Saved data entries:
-- ==== Sys2Proof/Machine/Keep.lean ====
section
/-!
DEFINITION. Machine/Keep.lean: the keep flash: the hold-up check (R723), the operations in order of arrival (R721, R730), bypass-map
commits (R190, R202), and the log tail (R722, R724).
-/

namespace Sys2Proof.Machine

/-! ### The hold-up check -/

/-- The first address of the board record (R588). -/
def boardBase : Nat := 0x10000

/-- The hold-up capacitance in µF and Vmin in mV, as the board record declares them (R590); a damaged record declares no bank. -/
def State.holdupBank (s : State) : Nat × Nat :=
  if s.recordOk boardBase then
    (leNat (s.flashBytes (boardBase + 144) 4), leNat (s.flashBytes (boardBase + 148) 2))
  else (0, 0)

/-- The energy in the bank, in µJ rounded down, from the ADC code: V is CODE × 20 / 4,096 volts (R723). -/
def holdupEnergy (c vmin code : Nat) : Nat :=
  c * (1000000 * (400 * (code * code)) - 16777216 * (vmin * vmin)) / (2 * 16777216 * 1000000)

/-- The energy that the operation of a row needs, in µJ (R723). -/
def holdupNeed (row : Nat) : Nat :=
  if row = 1 then 3200 else if row = 2 then 2650000 else if row = 3 then 2666000 else if row = 4 then 814000 else 63000

/-- The check before the operation of a row: whether it may start, and the state after (R723). -/
def State.holdup (s : State) (row code : Nat) : Bool × State :=
  let (c, vmin) := s.holdupBank
  if c = 0 then (true, s)
  else
    let e := holdupEnergy c vmin (code % 4096)
    let s := (s.fput Fld.KEEP_HOLDUP_EUJ (min e 0xFFFFFFFF)).fput Fld.KEEP_HOLDUP_CODE code
    if e < holdupNeed row then
      (false, s.log srcKeep 0x0080 none 0 ([BitVec.ofNat 8 row, 0, 0, 0] ++ leBytes 4 e ++ leBytes 4 (holdupNeed row)))
    else (true, s)

/-! ### Operations -/

/-- The statuses of KEEP_ST (R733). -/
def keOk : Nat := 1
def keHoldup : Nat := 3
def keFlashErr : Nat := 4
def keProtect : Nat := 5
def keBadaddr : Nat := 6
def kePowerFail : Nat := 7

/-- The outcome of a host command (R733). -/
def State.keepSt (s : State) (st : Nat) : State := (s.fput Fld.KEEP_ST_STATUS st).fput Fld.KEEP_ST_PENDING 0

/-- The row of R723 that an operation is checked against; a read is not checked. -/
def opRow : FlashOp → Option Nat
  | .read _ => none
  | .program _ _ => some 1
  | .erase _ => some 2
  | .bypass _ _ => some 3

/-- MXA_BYPCMD.CMD_STATUS of a bore that has power. -/
def State.bypSt (s : State) (b st : Nat) : State :=
  let s := s.upArr b fun A => { A with committing := false }
  if s.pstate b = psOff then s else s.fput Fld.MXA_BYPCMD_CMD_STATUS st b

/-- Whether an operation erases a sector, which the drone does not start while PWR_FAIL_N is asserted (R724). -/
def opErases : FlashOp → Bool
  | .erase _ => true
  | .bypass _ _ => true
  | _ => false

/-- An operation that the hold-up check refuses (R202, R721), or that PWR_FAIL_N keeps from starting (R724).
(DEDUCED, log 51.) -/
def State.refuseOp (s : State) (x : FlashOp) (power : Bool) : State :=
  match x with
  | .bypass b _ => s.bypSt b bypHoldup
  | _ => s.keepSt (if power then kePowerFail else keHoldup)

/-- The first operation of the queue starts, unless the check or PWR_FAIL_N refuses it: then the next one does. -/
def State.startOp (code : Nat) : Nat → State → State
  | 0, s => s
  | n + 1, s =>
    match s.faults.flash with
    | [] => s
    | x :: l =>
      match opRow x with
      | none => s
      | some row =>
        if s.faults.pwrFail && opErases x then
          State.startOp code n (({ s with faults := { s.faults with flash := l } }).refuseOp x true)
        else
          let (may, s) := s.holdup row code
          if may then s
          else State.startOp code n (({ s with faults := { s.faults with flash := l } }).refuseOp x false)

/-- An operation joins the queue, and starts where nothing is under way (R721). -/
def State.queueOp (s : State) (x : FlashOp) (code : Nat) : State :=
  let idle := s.faults.flash.isEmpty
  let s := { s with faults := { s.faults with flash := s.faults.flash ++ [x] } }
  if idle then State.startOp code 1 s else s

/-- The operation under way is over, and the next one starts. -/
def State.opOver (s : State) (code : Nat) : State :=
  let l := s.faults.flash.drop 1
  State.startOp code (l.length + 1) { s with faults := { s.faults with flash := l } }

/-- Where the host may program or erase (R721). -/
def keepOpen (a : Nat) : Bool := (0x10000 ≤ a && a < 0x20000) || (0x100000 ≤ a && a < 0x500000)

/-- The bytes of KEEP_BUF. -/
def State.keepBuf (s : State) : List Byte :=
  (List.range 64).flatMap fun k => leBytes 4 (s.rget .KEEP_BUF 0 k).toNat

/-- A KEEP_CMD write (R721, R724, R730, R733).
(DEDUCED, log 51.) -/
def State.keepCmd (s : State) (op addr code : Nat) : State :=
  if s.flag Fld.KEEP_ST_PENDING then s.fput Fld.KEEP_ST_DROPPED 1
  else if s.faults.pwrFail then s.keepSt kePowerFail
  else if op = 0 || 3 < op || addr % (if op = 3 then 0x10000 else 0x100) ≠ 0 then s.keepSt keBadaddr
  else if op ≠ 1 && !keepOpen addr then s.keepSt keProtect
  else
    let x : FlashOp := if op = 1 then .read addr else if op = 2 then .program addr s.keepBuf else .erase addr
    ((s.keepSt 0).fput Fld.KEEP_ST_PENDING 1).queueOp x code

/-- KEEP_READ (R721). -/
def execKeepRead (who : Requester) (addr : Nat) (s : State) : Host.Outcome State Fault Refusal :=
  ok (s.drnReg (mayPf who) (s.keepCmd 1 addr 0))

/-- KEEP_PROGRAM (R721); `adc` is the code at HOLDUP_SENSE. -/
def execKeepProgram (who : Requester) (addr adc : Nat) (s : State) : Host.Outcome State Fault Refusal :=
  ok (s.drnReg (mayPf who) (s.keepCmd 2 addr adc))

/-- KEEP_ERASE (R721). -/
def execKeepErase (who : Requester) (addr adc : Nat) (s : State) : Host.Outcome State Fault Refusal :=
  ok (s.drnReg (mayPf who) (s.keepCmd 3 addr adc))

/-- Bytes of the keep flash left indeterminate: by an operation that failed, or that lost PORST_N or power (R729).
(DEDUCED, log 51.) -/
def State.flashLost (s : State) (a n : Nat) : State :=
  let (l, s) := s.freeBytes n
  s.flashPut a l

/-- 256 bytes copied into KEEP_BUF. -/
def State.toKeepBuf (s : State) (a : Nat) : State :=
  s.each (List.range 64) fun s k => s.rput .KEEP_BUF (BitVec.ofNat 64 (leNat (s.flashBytes (a + 4 * k) 4))) 0 k

/-- A keep-flash operation that the flash reports as failed (R730). -/
def State.flashErr (s : State) (a : Nat) : State := (s.keepSt keFlashErr).log srcKeep 0x0081 none 0 (leBytes 4 a)

/-- What a host operation leaves when it ends (R721, R730). -/
def State.hostOp (s : State) (x : FlashOp) (good : Bool) : State :=
  match x with
  | .read a => if good then (s.toKeepBuf a).keepSt keOk else s.flashErr a
  | .program a d => if good then (s.flashPut a d).keepSt keOk else (s.flashLost a 256).flashErr a
  | .erase a => if good then (s.flashErase a 0x10000).keepSt keOk else (s.flashLost a 0x10000).flashErr a
  | .bypass _ _ => s

/-- KEEP_OPERATION_COMPLETE (R730): the host operation under way ends; `adc` is the code for the next one. -/
def execKeepOperationComplete (good : Bool) (adc : Nat) (s : State) : Host.Outcome State Fault Refusal :=
  match s.faults.flash with
  | .bypass _ _ :: _ => ok s
  | x :: _ => ok ((s.hostOp x good).opOver adc)
  | [] => ok s

/-! ### Bypass maps -/

/-- The repair record rewritten with the masks `m` (R588, R190): its magic, which the spec does not give, stays. -/
def State.writeRepair (s : State) (m : Map Nat) : State :=
  let body := leBytes 4 0 ++ (List.range 68).flatMap fun k => leBytes 16 (mget 0 m k)
  let n := 12 + body.length
  let magic := s.flashBytes repairBase 4
  (s.flashErase repairBase 0x10000).flashPut repairBase (magic ++ leBytes 4 n ++ crcBytes body ++ body)

/-- A mask of a physical site changed. -/
def State.setMask (s : State) (site mask : Nat) : State :=
  { s with boot := { s.boot with masks := mput 0 s.boot.masks site mask } }

/-- MXA_BYPCMD.COMMIT written (R201, R202). -/
def State.commit (s : State) (b code : Nat) : State :=
  let mask := s.maskPair .MXA_BYPPEND b
  if (s.bore b).arr.testing || (s.bore b).arr.committing then s.fput Fld.MXA_BYPCMD_CMD_STATUS bypBusy b
  else if 8 < maskCount mask then s.fput Fld.MXA_BYPCMD_CMD_STATUS bypTooMany b
  else
    ((s.upArr b fun A => { A with committing := true }).fput Fld.MXA_BYPCMD_CMD_STATUS bypRunning b).queueOp
      (.bypass b mask) code

/-- BYPASS_COMMIT (R202, R203). -/
def execBypassCommit (who : Requester) (b adc : Nat) (s : State) : Host.Outcome State Fault Refusal :=
  ok (s.regAccess who b false (mayPf who) (s.commit b adc))

/-- BYPASS_COMMIT_DONE (R190, R202): the rewrite under way ends, and the record has the one site's map changed; on a flash error the
persisted map is unchanged. -/
def execBypassCommitDone (b : Nat) (good : Bool) (adc : Nat) (s : State) : Host.Outcome State Fault Refusal :=
  match s.faults.flash with
  | .bypass c mask :: _ =>
    if c ≠ b then ok s
    else
      let s := if good then
          (((s.setMask (s.siteOf b) mask).writeRepair (mput 0 s.recordMasks (s.siteOf b) mask)).bypSt b bypDone)
        else (s.bypSt b bypFlashErr).log srcKeep 0x0081 none 0 (leBytes 4 repairBase)
      ok (s.opOver adc)
  | _ => ok s

/-! ### The log tail -/

/-- The first address of the log tail and its length: 928 sectors (R722). -/
def tailBase : Nat := 0x600000
def tailSize : Nat := 928 * 0x10000

/-- The next log-tail address (R731); at reset the ring's first. -/
def State.tailNext (s : State) : Nat :=
  let n := s.fget Fld.LOG_PERS_NEXT
  if n < tailBase then tailBase else n

/-- The address after `n` bytes of the ring. -/
def tailAfter (a n : Nat) : Nat := tailBase + (tailSize - tailBase + a + n) % tailSize

/-- The 256 bytes of a page (R722). -/
def pageBytes (seq : Nat) (l : List (Nat × List Byte)) : List Byte :=
  let d := l.flatMap (·.2)
  let x := d ++ List.replicate (224 - d.length) 0 ++ leBytes 4 0x474F4C54 ++ leBytes 4 seq ++ leBytes 4 l.length
    ++ List.replicate 16 0
  x ++ crcBytes x

/-- The PERSISTED flag of an entry that still stands in its slot (R708). -/
def State.markPersisted (s : State) (n : Nat) : State :=
  if s.fget Fld.LOG_HEAD_COUNT ≤ n + 4096 then
    let k := 8 * (n % 4096) + 3
    s.rput .LOG_ENTRY (s.rget .LOG_ENTRY 0 k ||| 0x01000000) 0 k
  else s

/-- A page put into the ring (R722). -/
def State.putPage (s : State) (page : List (Nat × List Byte)) : State :=
  let a := s.tailNext
  let s := s.flashPut a (pageBytes s.faults.pageSeq page)
  let next := tailAfter a 256
  let s := { s with faults := { s.faults with
    pages := s.faults.pages.drop 1, pageSeq := s.faults.pageSeq + 1,
    erased := s.faults.erased && next % 0x10000 ≠ 0 } }
  let s := (s.fput Fld.LOG_PERS_NEXT next).finc Fld.LOG_PERS_PAGES
  let s := s.fput Fld.LOG_STAT_PENDING s.faults.pages.length
  s.each (page.map (·.1)) State.markPersisted

/-- The sector after the one being filled is erased, if it is not yet (R722); the state, and whether it is erased now. -/
def State.eraseAhead (s : State) (code : Nat) : Bool × State :=
  if s.faults.erased then (true, s)
  else if s.faults.pwrFail then (false, s)
  else
    let a := 0x10000 * (s.tailNext / 0x10000)
    match s.holdup 2 code with
    | (false, s) => (false, s)
    | (true, s) =>
      (true, { s.flashErase (tailAfter a 0x10000) 0x10000 with faults := { s.faults with erased := true } })

/-- The oldest pending page programmed, with the codes that the checks measure: the erase of the sector ahead, then the page
(R722, R723).  True where a page was programmed. -/
def State.programPage (s : State) (erase page : Nat) : Bool × State :=
  match s.faults.pages with
  | [] => (false, s)
  | p :: _ =>
    match s.eraseAhead erase with
    | (false, s) => (false, s)
    | (true, s) =>
      match s.holdup 1 page with
      | (false, s) => (false, s.fsat Fld.LOG_STAT_PFAIL)
      | (true, s) => (true, s.putPage p)

/-- A page that is due joins the pending ones (R722). -/
def State.pageDue (s : State) : State :=
  if s.faults.pages.isEmpty && !s.faults.page.isEmpty then
    ({ s with faults := { s.faults with pages := [s.faults.page], page := [] } }).fput Fld.LOG_STAT_PENDING 1
  else s

/-- The code of measurement `k`: the last one holds. -/
def codeAt (l : List Nat) (k : Nat) : Nat := l.getD k (l.getLastD 0)

/-- A page programmed while no other operation is under way. -/
def State.pageRun (s : State) (adc : List Nat) : State :=
  if s.faults.flash.isEmpty then (s.pageDue.programPage (codeAt adc 0) (codeAt adc 1)).2 else s

/-- LOG_PAGE_PROGRAM (R722). -/
def execLogPageProgram (adc : List Nat) (s : State) : Host.Outcome State Fault Refusal := ok (s.pageRun adc)

/-- LOG_PAGE_RETRY (R722). -/
def execLogPageRetry (adc : List Nat) (s : State) : Host.Outcome State Fault Refusal := ok (s.pageRun adc)

/-- Pending pages programmed one after another, each checked, up to the first refusal (R724). -/
def State.pagesOut (adc : List Nat) : Nat → Nat → State → State
  | 0, _, s => s
  | n + 1, k, s =>
    match s.programPage 0 (codeAt adc k) with
    | (true, s) => State.pagesOut adc n (k + 1) s
    | (false, s) => s

/-- PWR_FAIL (R724, R726, R761): POWERFAIL is logged and pending pages are programmed; while THERMTRIP_N is asserted R727 applies
instead. -/
def execPwrFail (adc : List Nat) (s : State) : Host.Outcome State Fault Refusal :=
  let (c, vmin) := s.holdupBank
  let code := codeAt adc 0
  let s := { s with faults := { s.faults with
    pwrFail := true, truncate := s.faults.truncate || s.fget Fld.DMP_STATUS_STATE = dsWriting } }
  if s.drone.trip then ok s
  else
    let s := s.log srcDrone 0x0090 none 0 (leBytes 4 code ++ leBytes 4 (holdupEnergy c vmin (code % 4096)))
    if s.faults.flash.isEmpty then ok (State.pagesOut adc 64 1 s.pageDue) else ok s

/-- PWR_FAIL_RELEASE (R724). -/
def execPwrFailRelease (s : State) : Host.Outcome State Fault Refusal :=
  ok { s with faults := { s.faults with pwrFail := false } }

end Sys2Proof.Machine
end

#### [What to produce]
Output the lines of the records above exactly as they appear, from the line containing "one holds. -/" through the line containing "def execLogPageRetry (adc".

#### [Exercise solution]
/-- The code of measurement `k`: the last one holds. -/
def codeAt (l : List Nat) (k : Nat) : Nat := l.getD k (l.getLastD 0)

/-- A page programmed while no other operation is under way. -/
def State.pageRun (s : State) (adc : List Nat) : State :=
  if s.faults.flash.isEmpty then (s.pageDue.programPage (codeAt adc 0) (codeAt adc 1)).2 else s

/-- LOG_PAGE_PROGRAM (R722). -/
def execLogPageProgram (adc : List Nat) (s : State) : Host.Outcome State Fault Refusal := ok (s.pageRun adc)

/-- LOG_PAGE_RETRY (R722). -/
def execLogPageRetry (adc : List Nat) (s : State) : Host.Outcome State Fault Refusal := ok (s.pageRun adc)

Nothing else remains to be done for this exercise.